The data:
-- ==== Sys2Proof/Laws/State.lean ====
section
/-! SUPPORT. What each named update of the state changes, and that it changes nothing else: one lemma for each field, and
for each table that is read through an operation of its own. -/
namespace Sys2Proof.Machine
namespace State

variable (s : State)

/-! `setReg` -/

@[simp] theorem setReg_pending (a : Nat) (v : Word) : (s.setReg a v).pending = s.pending := rfl
@[simp] theorem setReg_freeCtr (a : Nat) (v : Word) : (s.setReg a v).freeCtr = s.freeCtr := rfl
@[simp] theorem setReg_outs (a : Nat) (v : Word) : (s.setReg a v).outs = s.outs := rfl
@[simp] theorem setReg_mode (a : Nat) (v : Word) : (s.setReg a v).mode = s.mode := rfl
@[simp] theorem setReg_fuses (a : Nat) (v : Word) : (s.setReg a v).fuses = s.fuses := rfl
@[simp] theorem setReg_boot (a : Nat) (v : Word) : (s.setReg a v).boot = s.boot := rfl
@[simp] theorem setReg_ctl (a : Nat) (v : Word) : (s.setReg a v).ctl = s.ctl.setReg a v := rfl
@[simp] theorem setReg_time (a : Nat) (v : Word) : (s.setReg a v).time = s.time := rfl
@[simp] theorem setReg_cores (a : Nat) (v : Word) : (s.setReg a v).cores = s.cores := rfl
@[simp] theorem setReg_l2p (a : Nat) (v : Word) : (s.setReg a v).l2p = s.l2p := rfl
@[simp] theorem setReg_fences (a : Nat) (v : Word) : (s.setReg a v).fences = s.fences := rfl
@[simp] theorem setReg_mem (a : Nat) (v : Word) : (s.setReg a v).mem = s.mem := rfl
@[simp] theorem setReg_poison (a : Nat) (v : Word) : (s.setReg a v).poison = s.poison := rfl
@[simp] theorem setReg_host (a : Nat) (v : Word) : (s.setReg a v).host = s.host := rfl
@[simp] theorem setReg_arbs (a : Nat) (v : Word) : (s.setReg a v).arbs = s.arbs := rfl
@[simp] theorem setReg_scrub (a : Nat) (v : Word) : (s.setReg a v).scrub = s.scrub := rfl
@[simp] theorem setReg_dramOn (a : Nat) (v : Word) : (s.setReg a v).dramOn = s.dramOn := rfl
@[simp] theorem setReg_dramPairs (a : Nat) (v : Word) : (s.setReg a v).dramPairs = s.dramPairs := rfl
@[simp] theorem setReg_refreshX2 (a : Nat) (v : Word) : (s.setReg a v).refreshX2 = s.refreshX2 := rfl
@[simp] theorem setReg_img (a : Nat) (v : Word) : (s.setReg a v).img = s.img := rfl
@[simp] theorem setReg_func (a : Nat) (v : Word) : (s.setReg a v).func = s.func := rfl
@[simp] theorem setReg_mbx (a : Nat) (v : Word) : (s.setReg a v).mbx = s.mbx := rfl
@[simp] theorem setReg_wq (a : Nat) (v : Word) : (s.setReg a v).wq = s.wq := rfl
@[simp] theorem setReg_async (a : Nat) (v : Word) : (s.setReg a v).async = s.async := rfl
@[simp] theorem setReg_basins (a : Nat) (v : Word) : (s.setReg a v).basins = s.basins := rfl
@[simp] theorem setReg_aeq (a : Nat) (v : Word) : (s.setReg a v).aeq = s.aeq := rfl
@[simp] theorem setReg_aeqShadow (a : Nat) (v : Word) : (s.setReg a v).aeqShadow = s.aeqShadow := rfl
@[simp] theorem setReg_aeqDue (a : Nat) (v : Word) : (s.setReg a v).aeqDue = s.aeqDue := rfl
@[simp] theorem setReg_aeqLost (a : Nat) (v : Word) : (s.setReg a v).aeqLost = s.aeqLost := rfl
@[simp] theorem setReg_atu (a : Nat) (v : Word) : (s.setReg a v).atu = s.atu := rfl
@[simp] theorem setReg_smb (a : Nat) (v : Word) : (s.setReg a v).smb = s.smb := rfl
@[simp] theorem setReg_sched (a : Nat) (v : Word) : (s.setReg a v).sched = s.sched := rfl
@[simp] theorem setReg_trib (a : Nat) (v : Word) : (s.setReg a v).trib = s.trib := rfl
@[simp] theorem setReg_ports (a : Nat) (v : Word) : (s.setReg a v).ports = s.ports := rfl
@[simp] theorem setReg_fh (a : Nat) (v : Word) : (s.setReg a v).fh = s.fh := rfl
@[simp] theorem setReg_flt (a : Nat) (v : Word) : (s.setReg a v).flt = s.flt := rfl
@[simp] theorem setReg_pwr (a : Nat) (v : Word) : (s.setReg a v).pwr = s.pwr := rfl
@[simp] theorem setReg_pins (a : Nat) (v : Word) : (s.setReg a v).pins = s.pins := rfl
@[simp] theorem setReg_rx (a : Nat) (v : Word) : (s.setReg a v).rx = s.rx := rfl
@[simp] theorem setReg_tx (a : Nat) (v : Word) : (s.setReg a v).tx = s.tx := rfl
@[simp] theorem setReg_weir (a : Nat) (v : Word) : (s.setReg a v).weir = s.weir := rfl
@[simp] theorem setReg_bkw (a : Nat) (v : Word) : (s.setReg a v).bkw = s.bkw := rfl
@[simp] theorem setReg_dfe (a : Nat) (v : Word) : (s.setReg a v).dfe = s.dfe := rfl
@[simp] theorem setReg_core_eq (a : Nat) (v : Word) (j : Nat) : (s.setReg a v).core j = s.core j := rfl
@[simp] theorem setReg_fence_eq (a : Nat) (v : Word) (k j : Nat) : (s.setReg a v).fence k j = s.fence k j := rfl
@[simp] theorem setReg_mailbox_eq (a : Nat) (v : Word) (j : Nat) : (s.setReg a v).mailbox j = s.mailbox j := rfl
@[simp] theorem setReg_basin_eq (a : Nat) (v : Word) (j : Nat) : (s.setReg a v).basin j = s.basin j := rfl
@[simp] theorem setReg_region_eq (a : Nat) (v : Word) (j : Nat) : (s.setReg a v).region j = s.region j := rfl
@[simp] theorem setReg_quad_eq (a : Nat) (v : Word) (j : Nat) : (s.setReg a v).quad j = s.quad j := rfl
@[simp] theorem setReg_port_eq (a : Nat) (v : Word) (j : Nat) : (s.setReg a v).port j = s.port j := rfl
@[simp] theorem setReg_ns32_eq (a : Nat) (v : Word) : (s.setReg a v).ns32 = s.ns32 := rfl
@[simp] theorem setReg_rxOf_eq (a : Nat) (v : Word) (j : Nat) : (s.setReg a v).rxOf j = s.rxOf j := rfl
@[simp] theorem setReg_awake_eq (a : Nat) (v : Word) : (s.setReg a v).awake = s.awake := rfl
@[simp] theorem setReg_memWf_eq (a : Nat) (v : Word) : (s.setReg a v).memWf = s.memWf := rfl

/-! `count` -/

@[simp] theorem count_pending (a n : Nat) : (s.count a n).pending = s.pending := rfl
@[simp] theorem count_freeCtr (a n : Nat) : (s.count a n).freeCtr = s.freeCtr := rfl
@[simp] theorem count_outs (a n : Nat) : (s.count a n).outs = s.outs := rfl
@[simp] theorem count_mode (a n : Nat) : (s.count a n).mode = s.mode := rfl
@[simp] theorem count_fuses (a n : Nat) : (s.count a n).fuses = s.fuses := rfl
@[simp] theorem count_boot (a n : Nat) : (s.count a n).boot = s.boot := rfl
@[simp] theorem count_ctl (a n : Nat) : (s.count a n).ctl = s.ctl.count a n := rfl
@[simp] theorem count_time (a n : Nat) : (s.count a n).time = s.time := rfl
@[simp] theorem count_cores (a n : Nat) : (s.count a n).cores = s.cores := rfl
@[simp] theorem count_l2p (a n : Nat) : (s.count a n).l2p = s.l2p := rfl
@[simp] theorem count_fences (a n : Nat) : (s.count a n).fences = s.fences := rfl
@[simp] theorem count_mem (a n : Nat) : (s.count a n).mem = s.mem := rfl
@[simp] theorem count_poison (a n : Nat) : (s.count a n).poison = s.poison := rfl
@[simp] theorem count_host (a n : Nat) : (s.count a n).host = s.host := rfl
@[simp] theorem count_arbs (a n : Nat) : (s.count a n).arbs = s.arbs := rfl
@[simp] theorem count_scrub (a n : Nat) : (s.count a n).scrub = s.scrub := rfl
@[simp] theorem count_dramOn (a n : Nat) : (s.count a n).dramOn = s.dramOn := rfl
@[simp] theorem count_dramPairs (a n : Nat) : (s.count a n).dramPairs = s.dramPairs := rfl
@[simp] theorem count_refreshX2 (a n : Nat) : (s.count a n).refreshX2 = s.refreshX2 := rfl
@[simp] theorem count_img (a n : Nat) : (s.count a n).img = s.img := rfl
@[simp] theorem count_func (a n : Nat) : (s.count a n).func = s.func := rfl
@[simp] theorem count_mbx (a n : Nat) : (s.count a n).mbx = s.mbx := rfl
@[simp] theorem count_wq (a n : Nat) : (s.count a n).wq = s.wq := rfl
@[simp] theorem count_async (a n : Nat) : (s.count a n).async = s.async := rfl
@[simp] theorem count_basins (a n : Nat) : (s.count a n).basins = s.basins := rfl
@[simp] theorem count_aeq (a n : Nat) : (s.count a n).aeq = s.aeq := rfl
@[simp] theorem count_aeqShadow (a n : Nat) : (s.count a n).aeqShadow = s.aeqShadow := rfl
@[simp] theorem count_aeqDue (a n : Nat) : (s.count a n).aeqDue = s.aeqDue := rfl
@[simp] theorem count_aeqLost (a n : Nat) : (s.count a n).aeqLost = s.aeqLost := rfl
@[simp] theorem count_atu (a n : Nat) : (s.count a n).atu = s.atu := rfl
@[simp] theorem count_smb (a n : Nat) : (s.count a n).smb = s.smb := rfl
@[simp] theorem count_sched (a n : Nat) : (s.count a n).sched = s.sched := rfl
@[simp] theorem count_trib (a n : Nat) : (s.count a n).trib = s.trib := rfl
@[simp] theorem count_ports (a n : Nat) : (s.count a n).ports = s.ports := rfl
@[simp] theorem count_fh (a n : Nat) : (s.count a n).fh = s.fh := rfl
@[simp] theorem count_flt (a n : Nat) : (s.count a n).flt = s.flt := rfl
@[simp] theorem count_pwr (a n : Nat) : (s.count a n).pwr = s.pwr := rfl
@[simp] theorem count_pins (a n : Nat) : (s.count a n).pins = s.pins := rfl
@[simp] theorem count_rx (a n : Nat) : (s.count a n).rx = s.rx := rfl
@[simp] theorem count_tx (a n : Nat) : (s.count a n).tx = s.tx := rfl
@[simp] theorem count_weir (a n : Nat) : (s.count a n).weir = s.weir := rfl
@[simp] theorem count_bkw (a n : Nat) : (s.count a n).bkw = s.bkw := rfl
@[simp] theorem count_dfe (a n : Nat) : (s.count a n).dfe = s.dfe := rfl
@[simp] theorem count_core_eq (a n : Nat) (j : Nat) : (s.count a n).core j = s.core j := rfl
@[simp] theorem count_fence_eq (a n : Nat) (k j : Nat) : (s.count a n).fence k j = s.fence k j := rfl
@[simp] theorem count_mailbox_eq (a n : Nat) (j : Nat) : (s.count a n).mailbox j = s.mailbox j := rfl
@[simp] theorem count_basin_eq (a n : Nat) (j : Nat) : (s.count a n).basin j = s.basin j := rfl
@[simp] theorem count_region_eq (a n : Nat) (j : Nat) : (s.count a n).region j = s.region j := rfl
@[simp] theorem count_quad_eq (a n : Nat) (j : Nat) : (s.count a n).quad j = s.quad j := rfl
@[simp] theorem count_port_eq (a n : Nat) (j : Nat) : (s.count a n).port j = s.port j := rfl
@[simp] theorem count_ns32_eq (a n : Nat) : (s.count a n).ns32 = s.ns32 := rfl
@[simp] theorem count_rxOf_eq (a n : Nat) (j : Nat) : (s.count a n).rxOf j = s.rxOf j := rfl
@[simp] theorem count_awake_eq (a n : Nat) : (s.count a n).awake = s.awake := rfl
@[simp] theorem count_memWf_eq (a n : Nat) : (s.count a n).memWf = s.memWf := rfl

/-! `event` -/

@[simp] theorem event_pending (a b : Nat) : (s.event a b).pending = s.pending := rfl
@[simp] theorem event_freeCtr (a b : Nat) : (s.event a b).freeCtr = s.freeCtr := rfl
@[simp] theorem event_outs (a b : Nat) : (s.event a b).outs = s.outs := rfl
@[simp] theorem event_mode (a b : Nat) : (s.event a b).mode = s.mode := rfl
@[simp] theorem event_fuses (a b : Nat) : (s.event a b).fuses = s.fuses := rfl
@[simp] theorem event_boot (a b : Nat) : (s.event a b).boot = s.boot := rfl
@[simp] theorem event_ctl (a b : Nat) : (s.event a b).ctl = Ctl.event s.ns32 s.ctl a b := rfl
@[simp] theorem event_time (a b : Nat) : (s.event a b).time = s.time := rfl
@[simp] theorem event_cores (a b : Nat) : (s.event a b).cores = s.cores := rfl
@[simp] theorem event_l2p (a b : Nat) : (s.event a b).l2p = s.l2p := rfl
@[simp] theorem event_fences (a b : Nat) : (s.event a b).fences = s.fences := rfl
@[simp] theorem event_mem (a b : Nat) : (s.event a b).mem = s.mem := rfl
@[simp] theorem event_poison (a b : Nat) : (s.event a b).poison = s.poison := rfl
@[simp] theorem event_host (a b : Nat) : (s.event a b).host = s.host := rfl
@[simp] theorem event_arbs (a b : Nat) : (s.event a b).arbs = s.arbs := rfl
@[simp] theorem event_scrub (a b : Nat) : (s.event a b).scrub = s.scrub := rfl
@[simp] theorem event_dramOn (a b : Nat) : (s.event a b).dramOn = s.dramOn := rfl
@[simp] theorem event_dramPairs (a b : Nat) : (s.event a b).dramPairs = s.dramPairs := rfl
@[simp] theorem event_refreshX2 (a b : Nat) : (s.event a b).refreshX2 = s.refreshX2 := rfl
@[simp] theorem event_img (a b : Nat) : (s.event a b).img = s.img := rfl
@[simp] theorem event_func (a b : Nat) : (s.event a b).func = s.func := rfl
@[simp] theorem event_mbx (a b : Nat) : (s.event a b).mbx = s.mbx := rfl
@[simp] theorem event_wq (a b : Nat) : (s.event a b).wq = s.wq := rfl
@[simp] theorem event_async (a b : Nat) : (s.event a b).async = s.async := rfl
@[simp] theorem event_basins (a b : Nat) : (s.event a b).basins = s.basins := rfl
@[simp] theorem event_aeq (a b : Nat) : (s.event a b).aeq = s.aeq := rfl
@[simp] theorem event_aeqShadow (a b : Nat) : (s.event a b).aeqShadow = s.aeqShadow := rfl
@[simp] theorem event_aeqDue (a b : Nat) : (s.event a b).aeqDue = s.aeqDue := rfl
@[simp] theorem event_aeqLost (a b : Nat) : (s.event a b).aeqLost = s.aeqLost := rfl
@[simp] theorem event_atu (a b : Nat) : (s.event a b).atu = s.atu := rfl
@[simp] theorem event_smb (a b : Nat) : (s.event a b).smb = s.smb := rfl
@[simp] theorem event_sched (a b : Nat) : (s.event a b).sched = s.sched := rfl
@[simp] theorem event_trib (a b : Nat) : (s.event a b).trib = s.trib := rfl
@[simp] theorem event_ports (a b : Nat) : (s.event a b).ports = s.ports := rfl
@[simp] theorem event_fh (a b : Nat) : (s.event a b).fh = s.fh := rfl
@[simp] theorem event_flt (a b : Nat) : (s.event a b).flt = s.flt := rfl
@[simp] theorem event_pwr (a b : Nat) : (s.event a b).pwr = s.pwr := rfl
@[simp] theorem event_pins (a b : Nat) : (s.event a b).pins = s.pins := rfl
@[simp] theorem event_rx (a b : Nat) : (s.event a b).rx = s.rx := rfl
@[simp] theorem event_tx (a b : Nat) : (s.event a b).tx = s.tx := rfl
@[simp] theorem event_weir (a b : Nat) : (s.event a b).weir = s.weir := rfl
@[simp] theorem event_bkw (a b : Nat) : (s.event a b).bkw = s.bkw := rfl
@[simp] theorem event_dfe (a b : Nat) : (s.event a b).dfe = s.dfe := rfl
@[simp] theorem event_core_eq (a b : Nat) (j : Nat) : (s.event a b).core j = s.core j := rfl
@[simp] theorem event_fence_eq (a b : Nat) (k j : Nat) : (s.event a b).fence k j = s.fence k j := rfl
@[simp] theorem event_mailbox_eq (a b : Nat) (j : Nat) : (s.event a b).mailbox j = s.mailbox j := rfl
@[simp] theorem event_basin_eq (a b : Nat) (j : Nat) : (s.event a b).basin j = s.basin j := rfl
@[simp] theorem event_region_eq (a b : Nat) (j : Nat) : (s.event a b).region j = s.region j := rfl
@[simp] theorem event_quad_eq (a b : Nat) (j : Nat) : (s.event a b).quad j = s.quad j := rfl
@[simp] theorem event_port_eq (a b : Nat) (j : Nat) : (s.event a b).port j = s.port j := rfl
@[simp] theorem event_ns32_eq (a b : Nat) : (s.event a b).ns32 = s.ns32 := rfl
@[simp] theorem event_rxOf_eq (a b : Nat) (j : Nat) : (s.event a b).rxOf j = s.rxOf j := rfl
@[simp] theorem event_awake_eq (a b : Nat) : (s.event a b).awake = s.awake := rfl
@[simp] theorem event_memWf_eq (a b : Nat) : (s.event a b).memWf = s.memWf := rfl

Work to complete:
Up to and including the line with "v).cores = s.cores := rfl", print every line of the records from the start.

Solution below:
-- ==== Sys2Proof/Laws/State.lean ====
section
/-! SUPPORT. What each named update of the state changes, and that it changes nothing else: one lemma for each field, and
for each table that is read through an operation of its own. -/
namespace Sys2Proof.Machine
namespace State

variable (s : State)

/-! `setReg` -/

@[simp] theorem setReg_pending (a : Nat) (v : Word) : (s.setReg a v).pending = s.pending := rfl
@[simp] theorem setReg_freeCtr (a : Nat) (v : Word) : (s.setReg a v).freeCtr = s.freeCtr := rfl
@[simp] theorem setReg_outs (a : Nat) (v : Word) : (s.setReg a v).outs = s.outs := rfl
@[simp] theorem setReg_mode (a : Nat) (v : Word) : (s.setReg a v).mode = s.mode := rfl
@[simp] theorem setReg_fuses (a : Nat) (v : Word) : (s.setReg a v).fuses = s.fuses := rfl
@[simp] theorem setReg_boot (a : Nat) (v : Word) : (s.setReg a v).boot = s.boot := rfl
@[simp] theorem setReg_ctl (a : Nat) (v : Word) : (s.setReg a v).ctl = s.ctl.setReg a v := rfl
@[simp] theorem setReg_time (a : Nat) (v : Word) : (s.setReg a v).time = s.time := rfl
@[simp] theorem setReg_cores (a : Nat) (v : Word) : (s.setReg a v).cores = s.cores := rfl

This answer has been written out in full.